▶ [ABOUT THIS TASK]: Exact copies of all entries are expected.

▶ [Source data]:
_____

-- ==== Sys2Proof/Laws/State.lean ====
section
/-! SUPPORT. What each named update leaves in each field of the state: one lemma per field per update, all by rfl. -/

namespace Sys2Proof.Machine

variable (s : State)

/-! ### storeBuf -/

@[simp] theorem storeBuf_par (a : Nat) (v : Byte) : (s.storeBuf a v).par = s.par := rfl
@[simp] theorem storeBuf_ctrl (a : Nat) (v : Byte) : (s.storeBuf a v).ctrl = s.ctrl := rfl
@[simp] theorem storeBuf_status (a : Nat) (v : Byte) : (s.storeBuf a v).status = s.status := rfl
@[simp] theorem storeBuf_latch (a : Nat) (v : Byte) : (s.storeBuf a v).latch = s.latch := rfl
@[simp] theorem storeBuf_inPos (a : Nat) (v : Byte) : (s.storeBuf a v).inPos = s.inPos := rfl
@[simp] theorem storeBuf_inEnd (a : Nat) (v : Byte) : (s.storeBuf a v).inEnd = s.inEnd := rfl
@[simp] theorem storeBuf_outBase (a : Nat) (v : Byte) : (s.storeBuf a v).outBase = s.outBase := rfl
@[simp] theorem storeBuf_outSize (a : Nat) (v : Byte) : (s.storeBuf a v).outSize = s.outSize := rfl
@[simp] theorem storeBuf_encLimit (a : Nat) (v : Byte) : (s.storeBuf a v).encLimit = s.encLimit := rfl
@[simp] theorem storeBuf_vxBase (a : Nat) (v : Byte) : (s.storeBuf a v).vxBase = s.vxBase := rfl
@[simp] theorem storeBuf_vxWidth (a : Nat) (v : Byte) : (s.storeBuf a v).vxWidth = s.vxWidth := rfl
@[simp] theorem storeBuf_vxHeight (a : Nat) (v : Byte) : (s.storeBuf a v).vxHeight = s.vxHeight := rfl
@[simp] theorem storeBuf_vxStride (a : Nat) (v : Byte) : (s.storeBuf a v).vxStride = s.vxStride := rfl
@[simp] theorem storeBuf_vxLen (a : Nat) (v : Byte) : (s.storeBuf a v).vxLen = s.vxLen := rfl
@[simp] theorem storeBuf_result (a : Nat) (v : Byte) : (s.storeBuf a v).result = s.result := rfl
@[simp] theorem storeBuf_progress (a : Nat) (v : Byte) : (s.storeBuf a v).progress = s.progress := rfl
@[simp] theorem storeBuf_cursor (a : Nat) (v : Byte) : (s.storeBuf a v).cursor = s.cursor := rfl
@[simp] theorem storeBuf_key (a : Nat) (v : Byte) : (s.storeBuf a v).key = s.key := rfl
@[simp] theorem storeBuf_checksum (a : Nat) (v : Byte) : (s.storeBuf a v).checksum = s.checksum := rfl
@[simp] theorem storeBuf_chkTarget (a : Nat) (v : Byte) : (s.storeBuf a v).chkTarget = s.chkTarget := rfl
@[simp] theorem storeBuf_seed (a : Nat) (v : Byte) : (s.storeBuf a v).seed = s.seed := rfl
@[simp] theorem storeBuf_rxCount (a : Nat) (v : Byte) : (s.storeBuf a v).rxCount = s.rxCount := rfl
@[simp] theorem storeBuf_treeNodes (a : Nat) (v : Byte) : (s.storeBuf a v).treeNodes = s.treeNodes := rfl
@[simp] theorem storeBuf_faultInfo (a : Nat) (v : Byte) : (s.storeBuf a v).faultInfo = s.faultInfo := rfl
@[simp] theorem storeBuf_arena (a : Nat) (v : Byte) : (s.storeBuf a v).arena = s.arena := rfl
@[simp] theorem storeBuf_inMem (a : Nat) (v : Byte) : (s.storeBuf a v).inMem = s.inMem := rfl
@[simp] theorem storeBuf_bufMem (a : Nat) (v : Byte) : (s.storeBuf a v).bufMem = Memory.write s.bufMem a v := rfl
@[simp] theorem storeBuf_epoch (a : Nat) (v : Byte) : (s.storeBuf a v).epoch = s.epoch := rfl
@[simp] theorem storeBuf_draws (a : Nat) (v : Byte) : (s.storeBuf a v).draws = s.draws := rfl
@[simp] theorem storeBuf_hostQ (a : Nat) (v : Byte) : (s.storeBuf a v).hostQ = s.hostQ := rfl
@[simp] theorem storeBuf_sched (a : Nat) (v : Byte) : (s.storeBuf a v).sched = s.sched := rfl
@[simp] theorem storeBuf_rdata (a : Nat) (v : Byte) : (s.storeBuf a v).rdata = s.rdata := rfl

_____

▶ [OUTPUT OF THE TASK]:
-- ==== Sys2Proof/Laws/State.lean ====
section
/-! SUPPORT. What each named update leaves in each field of the state: one lemma per field per update, all by rfl. -/

namespace Sys2Proof.Machine

variable (s : State)

/-! ### storeBuf -/

@[simp] theorem storeBuf_par (a : Nat) (v : Byte) : (s.storeBuf a v).par = s.par := rfl
@[simp] theorem storeBuf_ctrl (a : Nat) (v : Byte) : (s.storeBuf a v).ctrl = s.ctrl := rfl
@[simp] theorem storeBuf_status (a : Nat) (v : Byte) : (s.storeBuf a v).status = s.status := rfl
@[simp] theorem storeBuf_latch (a : Nat) (v : Byte) : (s.storeBuf a v).latch = s.latch := rfl
@[simp] theorem storeBuf_inPos (a : Nat) (v : Byte) : (s.storeBuf a v).inPos = s.inPos := rfl
@[simp] theorem storeBuf_inEnd (a : Nat) (v : Byte) : (s.storeBuf a v).inEnd = s.inEnd := rfl
@[simp] theorem storeBuf_outBase (a : Nat) (v : Byte) : (s.storeBuf a v).outBase = s.outBase := rfl
@[simp] theorem storeBuf_outSize (a : Nat) (v : Byte) : (s.storeBuf a v).outSize = s.outSize := rfl
@[simp] theorem storeBuf_encLimit (a : Nat) (v : Byte) : (s.storeBuf a v).encLimit = s.encLimit := rfl
@[simp] theorem storeBuf_vxBase (a : Nat) (v : Byte) : (s.storeBuf a v).vxBase = s.vxBase := rfl
@[simp] theorem storeBuf_vxWidth (a : Nat) (v : Byte) : (s.storeBuf a v).vxWidth = s.vxWidth := rfl
@[simp] theorem storeBuf_vxHeight (a : Nat) (v : Byte) : (s.storeBuf a v).vxHeight = s.vxHeight := rfl
@[simp] theorem storeBuf_vxStride (a : Nat) (v : Byte) : (s.storeBuf a v).vxStride = s.vxStride := rfl
@[simp] theorem storeBuf_vxLen (a : Nat) (v : Byte) : (s.storeBuf a v).vxLen = s.vxLen := rfl
@[simp] theorem storeBuf_result (a : Nat) (v : Byte) : (s.storeBuf a v).result = s.result := rfl
@[simp] theorem storeBuf_progress (a : Nat) (v : Byte) : (s.storeBuf a v).progress = s.progress := rfl
@[simp] theorem storeBuf_cursor (a : Nat) (v : Byte) : (s.storeBuf a v).cursor = s.cursor := rfl
@[simp] theorem storeBuf_key (a : Nat) (v : Byte) : (s.storeBuf a v).key = s.key := rfl
@[simp] theorem storeBuf_checksum (a : Nat) (v : Byte) : (s.storeBuf a v).checksum = s.checksum := rfl
@[simp] theorem storeBuf_chkTarget (a : Nat) (v : Byte) : (s.storeBuf a v).chkTarget = s.chkTarget := rfl
@[simp] theorem storeBuf_seed (a : Nat) (v : Byte) : (s.storeBuf a v).seed = s.seed := rfl
@[simp] theorem storeBuf_rxCount (a : Nat) (v : Byte) : (s.storeBuf a v).rxCount = s.rxCount := rfl
@[simp] theorem storeBuf_treeNodes (a : Nat) (v : Byte) : (s.storeBuf a v).treeNodes = s.treeNodes := rfl
@[simp] theorem storeBuf_faultInfo (a : Nat) (v : Byte) : (s.storeBuf a v).faultInfo = s.faultInfo := rfl
@[simp] theorem storeBuf_arena (a : Nat) (v : Byte) : (s.storeBuf a v).arena = s.arena := rfl
@[simp] theorem storeBuf_inMem (a : Nat) (v : Byte) : (s.storeBuf a v).inMem = s.inMem := rfl
@[simp] theorem storeBuf_bufMem (a : Nat) (v : Byte) : (s.storeBuf a v).bufMem = Memory.write s.bufMem a v := rfl
@[simp] theorem storeBuf_epoch (a : Nat) (v : Byte) : (s.storeBuf a v).epoch = s.epoch := rfl
@[simp] theorem storeBuf_draws (a : Nat) (v : Byte) : (s.storeBuf a v).draws = s.draws := rfl
@[simp] theorem storeBuf_hostQ (a : Nat) (v : Byte) : (s.storeBuf a v).hostQ = s.hostQ := rfl
@[simp] theorem storeBuf_sched (a : Nat) (v : Byte) : (s.storeBuf a v).sched = s.sched := rfl
@[simp] theorem storeBuf_rdata (a : Nat) (v : Byte) : (s.storeBuf a v).rdata = s.rdata := rfl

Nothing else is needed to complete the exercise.